5. After noticing the high frequency of moving by business executives, he somewhat satirically proposed the creation of a "Modular Family." In this scheme, when the executive is transferred, he leaves all his possessions and even his family behind; the company then matches him up with a carefully selected suitable family at his new location, and someone else who is being transferred is matched with his old family. Another idea of his was the Air-Crib, which he thought would be the ideal environment to raise a child in. FTP, identify this leading American behaviorist, author of Walden Two and inventor of the box that bears his name.

Answer: B. F. Skinner

6. This alkali metal was first discovered by Robert Bunson and Gustav Kirchoff, who named it for the blue lines in its spectrum. Highly reactive, it combines with a hydroxyl group to produce the strongest known acid, one that will even attack glass. A silvery white, soft metal, it is liquid at room temperature, and it is used in photoelectric cells and atomic clocks. FTP, what is this metal, element number 55 on the periodic table.

Answer: Cesium

7. His entire musical output consists of just 41 recordings of 30 songs. One was recorded in a music store on a dare; the other 40 were recorded in hotel rooms in two different sessions seven months apart, for which Columbia Records paid him a total of $75. Born to a family of sharecroppers, he learned to play the harmonica, and then later the guitar.
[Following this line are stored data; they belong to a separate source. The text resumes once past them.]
-- ==== Sys2Proof/Machine/Lane.lean ====
section
/-! DEFINITION. Lane.lean: lane mode: the 8b/10b code, sources, checkers, markers and the receive reference (R67 to R79,
R295 to R298). -/

namespace Sys2Proof.Machine

/-- PIN_CFG.DIR (R62). -/
def Chip.pinDir (c : Chip) (p : Nat) : Nat := c.field (pinB p + 4) 31 30
/-- PIN_CHK_CTRL TYPE and the DESKEW bit (R73). -/
def Chip.chkType (c : Chip) (p : Nat) : Nat := c.field (pinB p + 0x60) 31 28
def Chip.chkDeskew (c : Chip) (p : Nat) : Bool :=
  bitOf (c.reg (pinB p + 0x60)).toNat 22 && (c.chkType p == 2 || c.chkType p == 3)
def chkStatus (p : Nat) : Nat := pinB p + 0x64
/-- SOURCE of the lane checker of pin p and of FCK lane g (R438). -/
def srcChk (p : Nat) : Nat := srcOf (p / 8) (10 + p % 8)
def srcFck (g : Nat) : Nat := srcOf g 18

/-! ### 8b/10b (R295; the code tables are those of IEEE 802.3 clause 36: PRESUMED, log entry 13) -/

/-- Six-bit groups abcdei of D0 to D31 at negative running disparity, bit a highest. -/
def code6Neg : List Nat :=
  [0b100111, 0b011101, 0b101101, 0b110001, 0b110101, 0b101001, 0b011001, 0b111000,
   0b111001, 0b100101, 0b010101, 0b110100, 0b001101, 0b101100, 0b011100, 0b010111,
   0b011011, 0b100011, 0b010011, 0b110010, 0b001011, 0b101010, 0b011010, 0b111010,
   0b110011, 0b100110, 0b010110, 0b110110, 0b001110, 0b101110, 0b011110, 0b101011]
/-- Four-bit groups fghj of Dx.0 to Dx.7 at negative running disparity. -/
def code4Neg : List Nat := [0b1011, 0b1001, 0b0101, 0b1100, 0b1101, 0b1010, 0b0110, 0b1110]
/-- Four-bit groups of control symbols at positive running disparity. -/
def code4Ctl : List Nat := [0b0100, 0b1001, 0b0101, 0b0011, 0b0010, 0b1010, 0b0110, 0b1000]
/-- Ones among the n low bits. -/
def onesIn (n v : Nat) : Nat := ((List.range n).map (fun i => b2n (v.testBit i))).sum
/-- The six-bit group of x. -/
def code6 (k : Bool) (x : Nat) (pos : Bool) : Nat :=
  if k && x == 28 then (if pos then 0b110000 else 0b001111)
  else
    let v := code6Neg.getD x 0
    if pos && (onesIn 6 v != 3 || x == 7) then 63 - v else v
/-- The four-bit group of y after a six-bit group that left disparity pos. -/
def code4 (k : Bool) (x y : Nat) (pos : Bool) : Nat :=
  if k then (if pos then code4Ctl.getD y 0 else 15 - code4Ctl.getD y 0)
  else if y = 7 then
    let alt := (!pos && [17, 18, 20].contains x) || (pos && [11, 13, 14].contains x)
    let v := if alt then 0b0111 else 0b1110
    if pos then 15 - v else v
  else
    let v := code4Neg.getD y 0
    if pos && (onesIn 4 v != 2 || y == 3) then 15 - v else v
/-- The code group of a byte, bit a highest, and the running disparity after it. -/
def encSym (k : Bool) (b : Nat) (pos : Bool) : Nat × Bool :=
  let six := code6 k (b % 32) pos
  let p6 := if onesIn 6 six = 3 then pos else !pos
  let four := code4 k (b % 32) (b / 32) p6
  (16 * six + four, if onesIn 4 four = 2 then p6 else !p6)
/-- The twelve control symbols. -/
def ctlSyms : List Nat := [0x1C, 0x3C, 0x5C, 0x7C, 0x9C, 0xBC, 0xDC, 0xFC, 0xF7, 0xFB, 0xFD, 0xFE]
/-- Bits of a code group in the order in which they are sent. -/
def symBits (w : Nat) : List Bool := (List.range 10).map (fun i => w.testBit (9 - i))
/-- The symbol that a code group stands for at a running disparity. -/
def symOf (w : Nat) (pos : Bool) : Option (Nat × Bool) :=
  ((List.range 256).map (fun b => (b, false)) ++ ctlSyms.map (fun b => (b, true))).find?
    (fun e => (encSym e.2 e.1 pos).1 == w)
/-- A received code group: its symbol, a disparity error, the running disparity after it. -/
def decSym (w : Nat) (pos : Bool) : Option (Nat × Bool) × Bool × Bool :=
  match symOf w pos with
  | some (b, k) => (some (b, k), false, (encSym k b pos).2)
  | none =>
    match symOf w (!pos) with
    | some (b, k) => (some (b, k), true, (encSym k b (!pos)).2)
    | none => (none, false, if 5 < onesIn 10 w then true else if onesIn 10 w < 5 then false else pos)

/-! ### Sources (R70 to R72) -/

/-- Length and second tap of a PRBS (R71). -/
def prbsTaps : Nat → Nat × Nat
  | 0 => (7, 6) | 1 => (9, 5) | 2 => (15, 14) | 3 => (23, 18) | _ => (31, 28)
/-- O.150 inverts the output of PRBS15, PRBS23 and PRBS31 (PRESUMED, log entry 13). -/
def prbsInv (order : Nat) : Bool := decide (2 ≤ order)

/-- A source's registers (R70, R72). -/
structure SrcCfg where
  typ : Nat
  order : Nat
  inv : Bool
  mark : Bool
  lfsrLen : Nat
  wordLen : Nat
  lane : Nat
  poly : Nat
  word : Nat
  ringLen : Nat
  ringBase : Nat
  deriving DecidableEq, Repr

def Chip.srcCfg (c : Chip) (p : Nat) : SrcCfg :=
  let a := pinB p + 0x10
  { typ := c.field a 31 28, order := c.field a 26 24, inv := c.field a 23 23 == 1, mark := c.field a 22 22 == 1
    lfsrLen := c.field a 21 16 + 1, wordLen := c.field a 15 8 + 1, lane := c.field a 7 0
    poly := c.reg64 (pinB p + 0x18)
    word := leNat (wordsToBytes ((List.range 8).map (fun i => c.reg (pinB p + 0x40 + 4 * i))))
    ringLen := c.field (a + 4) 31 16 + 1, ringBase := 64 * c.field (a + 4) 15 0 }

/-- A source at the first UI of a burst (R70, R71, R296). -/
def SrcCfg.start (k : SrcCfg) (seed : Nat) (mute : Bool) : SrcSt :=
  { reg := match k.typ with
      | 1 => ones (prbsTaps k.order).1
      | 2 => seed % 2 ^ k.lfsrLen
      | _ => ones 23
    mute := mute }

/-- Entry i of a payload ring in the resident region (R72). -/
def Group.ringEntry (g : Group) (k : SrcCfg) (i : Nat) : Nat :=
  let a := k.ringBase + 2 * i
  planNat (tabGet [] g.res (a / 64)) (a % 64) 2

/-- Payload bits scrambled (R296). -/
def scramble (r : Nat) : List Bool → List Bool × Nat
  | [] => ([], r)
  | x :: xs =>
    let y := x ^^ (r.testBit 17 ^^ r.testBit 22)
    let t := scramble ((2 * r + b2n y) % 2 ^ 23) xs
    (y :: t.1, t.2)
/-- Symbols encoded one after another. -/
def encSyms (pos : Bool) : List (Nat × Bool) → List Bool × Bool
  | [] => ([], pos)
  | (b, k) :: t =>
    let e := encSym k b pos
    let r := encSyms e.2 t
    (symBits e.1 ++ r.1, r.2)
/-- Bits i of a value, lowest first. -/
def lowBits (n v : Nat) : List Bool := (List.range n).map (fun i => v.testBit i)

/-- The next symbol of a ring source: a marker every 4,096 symbols (R298), else a ring entry. The Nat counts invalid K
entries. The first marker comes first of all, as `sinceMark` starts at the interval: the spec gives the interval alone
(DESIGN CHOICE, log entry 13). -/
def srcRefill (g : Group) (k : SrcCfg) (s : SrcSt) : SrcSt × Nat :=
  if k.mark && decide (4096 ≤ s.sinceMark) then
    let s' := { s with sinceMark := 4, marks := (s.marks + 1) % 256 }
    if k.typ = 4 then
      let e := encSyms s.rdPos [(0xBC, true), (0x3C, true), (k.lane, false), (s.marks, false)]
      ({ s' with bits := e.1, rdPos := e.2 }, 0)
    else ({ s' with bits := lowBits 32 (0xE4B1 + k.lane * 2 ^ 16 + s.marks * 2 ^ 24) }, 0)
  else
    let e := g.ringEntry k s.pos
    let s' := { s with pos := (s.pos + 1) % k.ringLen, sinceMark := s.sinceMark + 1 }
    if k.typ = 4 then
      let ctl := e.testBit 8
      let bad := ctl && !ctlSyms.contains (e % 256)
      let x := encSyms s.rdPos [(if bad then 0xBC else e % 256, ctl)]
      ({ s' with bits := x.1, rdPos := x.2 }, b2n bad)
    else
      let x := scramble s.reg (lowBits 8 e)
      ({ s' with bits := x.1, reg := x.2 }, 0)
He was eventually so good that fellow blues musicians like Son House speculated that "He sold his soul to the devil to play like that." FTP, identify this falsetto-voiced singer and player of the slide guitar, called "The King of the Delta Blues Singers."

Answer: Robert Johnson

8. This series of novels opens with ten members of the oldest generation still alive, but most of the novels are concerned with two members of the second generation, Soames and Young. Soames is the “man of property” of the first and best-known novel. FTP, what is this series which also includes To Let and In Chancery, written by John Galsworthy?

Answer: The Forsyte Saga

9. He may be best known for his paintings of some members of the family known as Nymphaeaceae, a botanical family of freshwater perennials found throughout the world. In his own garden at Giverny, he repeatedly painted such subjects as haystacks and Rouen cathedral. FTP, who is this person, whose view of Le Havre in his Impression, Sunrise, led to a whole new artistic movement?

Answer: Claude Monet

10. While a young boy, his parents encouraged him to read Milton and Dostoyevsky, a move they soon regretted because of his subsequent desire to become a novelist. His first few novels, such as To a God Unknown, went largely unnoticed. Around the time he began writing, he became close friends with the biologist Ed Ricketts. After the publication of his most successful work in 1939, he and Ed went on a marine expedition to avoid the public outcry, during which they collaborated on The Sea of Cortez. FTP, identify this author of The Grapes of Wrath.

Answer: John Steinbeck

11. Oscar Wilde, John Ruskin, and Friedrich Nietzsche die, while Arthur Evans discovers the Minoan culture. Theodore Dreiser's Sister Carrie is published, while King Umberto I of Italy is assassinated and succeeded by his son Victor Emmanuel II. FTP, what is this year, that also saw the Boxer risings in China and the reelection of William McKinley?

Answer: 1900

12. In the Letter of Majesty, written by Emperor Rudolf II in 1609, Bohemian Protestants were guaranteed the right to religious liberty. After Roman Catholics closed a couple of Protestant chapels, Protestants gathered in Prague tried a couple of the king's regents, found them guilty of violating the Letter of Majesty, and threw them out the window, along with their personal secretary. FTP, what was this May 23, 1618 event that sparked the Thirty Years War?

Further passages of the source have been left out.